第438回 経営者に最も必要なことは④

 金融機関から財務内容を指摘されたりという場面で、どうしても人件費を何とかしてほしいという話が多い。

 数字だけ見ても決算書上における人件費のインパクトは業種を問わず大きいと言える。

 だが、この人件費については色々気を付けなければいけないことが多いので、単に同業と比べて多いから減らそう、他業種に比べて多いから削減しようということではない。

 結果から言えば、私自身は人件費に手を付ける、特に役員報酬ではなく賃金や給与を見直すのは最後の最後、パンドラの箱ということにしている。

 なので、経営者にとって難しい問題の一つ、人件費について少し触れていきたい。

 まず、法律の問題から考えていきたい。

 労働基準法を筆頭に労働に関する権利や法律はたくさんある。

 解雇の時期や有給の問題、残業の問題など形は様々ではあるが、大前提としてそれらの法律の多くは、まず経営者のためではなく、働く従業員の権利のための法律だということである。

 詳しいことは社会保険労務士の先生にお聞きいただきたいが、まず意識しなければいけないのが、従業員側には法律があるということなのである。
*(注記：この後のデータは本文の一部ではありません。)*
/-! Table 7.4, 7.5, pages 0x20-0x2F. -/
def F.TXL_CFG_rate_kbd : Field := { off := 0x040, lo := 0, w := 26, rst := 0x989680, rng := .u 1000000 56000000 }
def F.TXL_CFG_fmt : Field := { off := 0x040, lo := 26, w := 1 }
def F.TXL_NRZ_SWING_mv : Field := { off := 0x044, lo := 0, w := 11, rst := 0x320, rng := .u 100 1200 }
def F.TXL_NRZ_PRE_pre2 : Field := { off := 0x048, lo := 0, w := 12, rng := .s (-125) (125) }
def F.TXL_NRZ_PRE_pre1 : Field := { off := 0x048, lo := 16, w := 12, rng := .s (-300) (300) }
def F.TXL_NRZ_POST_post1 : Field := { off := 0x04C, lo := 0, w := 12, rng := .s (-400) (400) }
def F.TXL_NRZ_POST_post2 : Field := { off := 0x04C, lo := 16, w := 12, rng := .s (-125) (125) }
def F.TXL_PAM_SWING_mv : Field := { off := 0x050, lo := 0, w := 11, rst := 0x320, rng := .u 100 1200 }
def F.TXL_PAM_PRE_pre2 : Field := { off := 0x054, lo := 0, w := 12, rng := .s (-125) (125) }
def F.TXL_PAM_PRE_pre1 : Field := { off := 0x054, lo := 16, w := 12, rng := .s (-300) (300) }
def F.TXL_PAM_POST_post1 : Field := { off := 0x058, lo := 0, w := 12, rng := .s (-400) (400) }
def F.TXL_PAM_POST_post2 : Field := { off := 0x058, lo := 16, w := 12, rng := .s (-125) (125) }
def F.TXL_PAM_LVL_lvl1 : Field := { off := 0x05C, lo := 0, w := 12, rst := 0xEB3, rng := .s (-600) (-100) }
def F.TXL_PAM_LVL_lvl2 : Field := { off := 0x05C, lo := 16, w := 12, rst := 0x14D, rng := .s 100 600 }
def F.TXL_CM_nrz_mv : Field := { off := 0x060, lo := 0, w := 10, rst := 0x258, rng := .u 450 700 }
def F.TXL_CM_pam_mv : Field := { off := 0x060, lo := 16, w := 10, rst := 0x258, rng := .u 450 700 }
def F.TXL_XRATE : Field := { off := 0x100, lo := 0, w := 32, rst := 0x2540BE40, rng := .u 62500000 3500000000 }
def F.TXL_XFMT_fmt : Field := { off := 0x104, lo := 0, w := 1 }
def F.TXL_XNRZ_AMP_code : Field := { off := 0x110, lo := 0, w := 10, rst := 0x280, rng := .u 80 960 }
def F.TXL_XNRZ_TAP_pre2 : Field := { off := 0x114, lo := 0, w := 8, rng := .s (-32) (32) }
def F.TXL_XNRZ_TAP_pre1 : Field := { off := 0x114, lo := 8, w := 8, rng := .s (-77) (77) }
def F.TXL_XNRZ_TAP_post1 : Field := { off := 0x114, lo := 16, w := 8, rng := .s (-102) (102) }
def F.TXL_XNRZ_TAP_post2 : Field := { off := 0x114, lo := 24, w := 8, rng := .s (-32) (32) }
def F.TXL_XPAM_AMP_code : Field := { off := 0x118, lo := 0, w := 10, rst := 0x280, rng := .u 80 960 }
def F.TXL_XPAM_TAP_pre2 : Field := { off := 0x11C, lo := 0, w := 8, rng := .s (-32) (32) }
def F.TXL_XPAM_TAP_pre1 : Field := { off := 0x11C, lo := 8, w := 8, rng := .s (-77) (77) }
def F.TXL_XPAM_TAP_post1 : Field := { off := 0x11C, lo := 16, w := 8, rng := .s (-102) (102) }
def F.TXL_XPAM_TAP_post2 : Field := { off := 0x11C, lo := 24, w := 8, rng := .s (-32) (32) }
def F.TXL_XPAM_LVL_lvl1 : Field := { off := 0x120, lo := 0, w := 10, rst := 0x356, rng := .s (-307) (-51) }
def F.TXL_XPAM_LVL_lvl2 : Field := { off := 0x120, lo := 16, w := 10, rst := 0xAA, rng := .s 51 307 }
def F.TXL_XCM_nrz : Field := { off := 0x124, lo := 0, w := 8, rst := 0xF0, rng := .u 180 280 }
def F.TXL_XCM_pam : Field := { off := 0x124, lo := 8, w := 8, rst := 0xF0, rng := .u 180 280 }
def F.TXL_POL_invert : Field := { off := 0x400, lo := 0, w := 1 }
def F.TXL_LIMIT_swing_mv : Field := { off := 0x404, lo := 0, w := 11, lk := true, rst := 0x4B0, rng := .u 100 1200 }
def F.TXL_JIT_SJ_amp : Field := { off := 0x410, lo := 0, w := 10, rng := .u 0 512 }
def F.TXL_JIT_SJ_en : Field := { off := 0x410, lo := 31, w := 1 }
def F.TXL_JIT_SJF_khz : Field := { off := 0x414, lo := 0, w := 17, rst := 0x3E8, rng := .u 1 100000 }
def F.TXL_JIT_RJ_rms : Field := { off := 0x418, lo := 0, w := 6, rng := .u 0 40 }
def F.TXL_JIT_RJ_bw : Field := { off := 0x418, lo := 8, w := 5, rst := 0xA, rng := .u 1 20 }
def F.TXL_JIT_RJ_en : Field := { off := 0x418, lo := 31, w := 1 }
def F.TXL_JIT_STAT_clip : Field := { off := 0x41C, lo := 0, w := 16, acc := .rc }
def F.TXL_ERR_CTRL_type : Field := { off := 0x420, lo := 0, w := 2, rng := .u 0 2 }
def F.TXL_ERR_CTRL_mode : Field := { off := 0x420, lo := 2, w := 3, rng := .u 0 4 }
def F.TXL_ERR_CTRL_pos_rand : Field := { off := 0x420, lo := 5, w := 1 }
def F.TXL_ERR_CTRL_sym_mask : Field := { off := 0x420, lo := 8, w := 2, rst := 0x1 }
def F.TXL_ERR_CTRL_go : Field := { off := 0x420, lo := 12, w := 1, acc := .wo }
def F.TXL_ERR_POS_off : Field := { off := 0x424, lo := 0, w := 16 }
def F.TXL_ERR_POS_len : Field := { off := 0x424, lo := 16, w := 5, rst := 0x1, rng := .u 1 16 }
def F.TXL_ERR_N : Field := { off := 0x428, lo := 0, w := 32, rst := 0x1 }
def F.TXL_ERR_EV_in_ev : Field := { off := 0x42C, lo := 0, w := 8 }
def F.TXL_ERR_EV_out_ev : Field := { off := 0x42C, lo := 8, w := 8 }
def F.TXL_ERR_EV_out_en : Field := { off := 0x42C, lo := 16, w := 1 }
def F.TXL_ERR_CNT_inj : Field := { off := 0x430, lo := 0, w := 24, acc := .rc }
def F.TXL_ERR_CNT_drop : Field := { off := 0x430, lo := 24, w := 8, acc := .rc }
def F.TXL_ERR_TS_LO : Field := { off := 0x434, lo := 0, w := 32, acc := .ro }
def F.TXL_ERR_TS_HI : Field := { off := 0x438, lo := 0, w := 32, acc := .ro }
def F.TXL_STAT_idle : Field := { off := 0x440, lo := 0, w := 1, acc := .ro, rst := 0x1 }
def F.TXL_STAT_fmt : Field := { off := 0x440, lo := 1, w := 1, acc := .ro }
def F.TXL_STAT_rlm : Field := { off := 0x440, lo := 16, w := 10, acc := .ro, rst := 0x3E7 }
 そこを踏まえると、例えば従業員が権利を主張してきた場合、法律で認められていれば、原則応じなければいけないのである。

 言い方は難しいが、たとえそれによって業務効率に影響が出るとしてもなのである。

 そのため、経営者は従業員、労働に関わる最低限の法律は理解する必要があり、そのための備えは行うべきなのである。

 次に業務効率について考えていきたい。

 当然、業務効率を見直し、無駄をなくせば人件費コストを下げることができる。

 しかし、工場などの工程作業は時間で管理することが可能だが、サービス業、ことホテル・旅館業に限って言えば何が無駄で、何が必要かがとても難しい。

 実際にあった話だが、従業員が空いている暇な時間にPOP広告や折り紙で小物などを作っている旅館もあり、それが評判の旅館もある。

 そのため、大きな部分に差はないが、細かくみると当然一つ一つの旅館ごとに仕事の内容が様々なので一概にこうだということが難しい業種なのだ。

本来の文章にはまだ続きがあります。